I used a different method (that is less efficient) that I felt I understood more. I am still going to look into the ways listed below however to learn the correct method. Here is what I did in case anyone was wondering: I created four tables where in each table I created a variable named for example ‘abcd’ and placed a variable under that name.

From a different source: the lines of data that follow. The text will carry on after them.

-- ==== Sys2Proof/Laws/Pixels.lean ====
section
/-! SUPPORT. Pixel addresses and bits (40_pixelbuffer.md R402, R405; 20_memory.md R202). -/

namespace Sys2Proof.Machine

theorem inRange_iff (c : Cfg) (x y : Half) :
    inRange c x y = true ↔ x.toNat < c.w.toNat ∧ y.toNat < c.h.toNat := by
  simp [inRange]

theorem groupsOf_toNat (h : Half) : (groupsOf h).toNat = h.toNat / 8 := by
  have := h.isLt
  simp only [groupsOf, BitVec.toNat_ofNat]
  omega

/-- What INIT's checks say (44_host_interface.md R603). -/
theorem geometryOk_iff (cap : Nat) (w h : Half) :
    geometryOk cap w h = true ↔ w ≠ 0 ∧ h ≠ 0 ∧ h.toNat % 8 = 0 ∧
      Config.target.offsetY + h.toNat / 8 ≤ Config.target.virtualY ∧ w.toNat * (h.toNat / 8) ≤ cap := by
  simp [geometryOk, and_assoc]

/-- With an accepted geometry the height is eight times the groups. -/
theorem GeometryFits.h_eq {c : Cfg} (g : GeometryFits c) : c.h.toNat = 8 * c.hb.toNat := by
  have h1 := ((geometryOk_iff _ _ _).mp g.1).2.2.1
  rw [g.2, groupsOf_toNat]
  omega

/-- An in-range pixel lies in FB (R402). -/
theorem addr_lt {c : Cfg} {x y : Half} (g : GeometryFits c) (hr : inRange c x y = true) :
    addr c x y < fbSize c := by
  obtain ⟨hx, hy⟩ := (inRange_iff c x y).mp hr
  have h8 := g.h_eq
  have hmul : (x.toNat + 1) * c.hb.toNat ≤ c.w.toNat * c.hb.toNat := Nat.mul_le_mul_right _ hx
  rw [Nat.succ_mul] at hmul
  unfold addr fbSize
  omega

/-- Two in-range pixels share a byte and a bit only if they are the same pixel. -/
theorem pixel_injective {c : Cfg} {x y x' y' : Half} (g : GeometryFits c) (hr : inRange c x y = true)
    (hr' : inRange c x' y' = true) (ha : addr c x' y' = addr c x y) (hb : bitk y' = bitk y) : x' = x ∧ y' = y := by
  obtain ⟨-, hy⟩ := (inRange_iff c x y).mp hr
  obtain ⟨-, hy'⟩ := (inRange_iff c x' y').mp hr'
  have h8 := g.h_eq
  unfold addr at ha
  unfold bitk at hb
  have hg : y.toNat / 8 < c.hb.toNat := by omega
  have hg' : y'.toNat / 8 < c.hb.toNat := by omega
  have hx : x'.toNat = x.toNat := by
    have e1 := Nat.add_mul_div_right (y.toNat / 8) x.toNat (Nat.zero_lt_of_lt hg)
    have e2 := Nat.add_mul_div_right (y'.toNat / 8) x'.toNat (Nat.zero_lt_of_lt hg)
    rw [Nat.div_eq_of_lt hg, Nat.zero_add] at e1
    rw [Nat.div_eq_of_lt hg', Nat.zero_add] at e2
    rw [← e1, ← e2]
    congr 1
    omega
  have hy2 : y'.toNat = y.toNat := by
    rw [hx] at ha
    omega
  exact ⟨BitVec.eq_of_toNat_eq hx, BitVec.eq_of_toNat_eq hy2⟩

theorem bitk_lt (y : Half) : bitk y < 8 := Nat.mod_lt _ (by decide)

/-- SETPX changes exactly one bit of its byte (R405). -/
theorem withPixel_getLsbD (b : Byte) (k j : Nat) (d : Bool) (hk : k < 8) (hj : j < 8) :
    (withPixel b k d).getLsbD j = if j = k then d else b.getLsbD j := by
  unfold withPixel
  split
  · rename_i hd
    subst hd
    simp only [BitVec.getLsbD_or, BitVec.getLsbD_shiftLeft, hj]
    by_cases h : j = k
    · subst h; simp
    · rw [if_neg h]
      have : (1#8).getLsbD (j - k) = false ∨ j < k := by
        by_cases hlt : j < k
        · exact .inr hlt
        · left
          have : j - k ≠ 0 := by omega
          simp [BitVec.getLsbD_one, this]
      rcases this with h1 | h1 <;> simp [h1]
  · rename_i hd
    have hd : d = false := by simpa using hd
    subst hd
    simp only [BitVec.getLsbD_and, BitVec.getLsbD_not, BitVec.getLsbD_shiftLeft, hj]
    by_cases h : j = k
    · subst h; simp
    · rw [if_neg h]
      have : (1#8).getLsbD (j - k) = false ∨ j < k := by
        by_cases hlt : j < k
        · exact .inr hlt
        · left
          have : j - k ≠ 0 := by omega
          simp [BitVec.getLsbD_one, this]
      rcases this with h1 | h1 <;> simp [h1]

/-- Setting a pixel twice is setting it once. -/
theorem withPixel_idem (b : Byte) (k : Nat) (d : Bool) : withPixel (withPixel b k d) k d = withPixel b k d := by
  unfold withPixel
  cases d
  · simp [BitVec.and_assoc]
  · simp [BitVec.or_assoc]

end Sys2Proof.Machine
end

So it was something like this:
PROC SQL;
CREATE TABLE table1_a AS
SELECT
*
a as abcd
FROM table_I_have_with_all_columns
;
QUIT;
PROC SQL;
CREATE TABLE table2_b AS
SELECT
*
b as abcd
FROM table_I_have_with_all_columns
;
QUIT;
PROC SQL;
CREATE TABLE table3_c AS
SELECT
*
c as abcd
FROM table_I_have_with_all_columns
;
QUIT;
PROC SQL;
CREATE TABLE table4_d AS
SELECT
*
d as abcd
FROM table_I_have_with_all_columns
;
QUIT;
Then I stacked them (this means I have duplicate rows but that's OK, because I just want all of the variables in 1 column and I can do distinct count.
data ALL_STACK;
set
table1_a
table1_b
table1_c
table1_d
;
run;
Then I counted all unique values in ‘abcd’ grouped by ID
PROC SQL ;
CREATE TABLE count_unique AS
SELECT
My_id,
COUNT(DISTINCT abcd) as Count_customers
FROM ALL_STACK
GROUP BY my_id
;
RUN;
Obviously, it’s not efficient to replicate a table 4 times just to put a variables under the same name and then stack them. But my tables were somewhat small enough that I could do it and then immediately delete them after the stack. If you have a very large dataset this method would most certainly be troublesome. I used this method over the others because I was trying to use Procs more than loops, etc.
Upvotes: 2
Views: 4952
Reputation: 51566
You could just put the unique values into a temporary array. Let's convert your photograph into data.
data have;
input id a b c d;
datalines;
11 2 3 4 4
22 1 8 1 1
33 6 . 1 2
44 . 1 1 .
;
So make an array of the input variables and another temporary array to hold the unique values. Then loop over the input variables and save the unique values. Finally count how many unique values there are.
data want ;
set have ;
array unique (4) _temporary_;
array values a b c d ;
call missing(of unique(*));
do _n_=1 to dim(values);
if not missing(values(_n_)) then
if not whichn(values(_n_),of unique(*)) then
unique(_n_)=values(_n_)
;
end;
count=n(of unique(*));
run;
Output:
Obs id a b c d count
1 11 2 3 4 4 3
2 22 1 8 1 1 2
3 33 6 . 1 2 3
4 44 . 1 1 . 1
Upvotes: 1
Reputation: 3315
one more way using sortn and using conditions.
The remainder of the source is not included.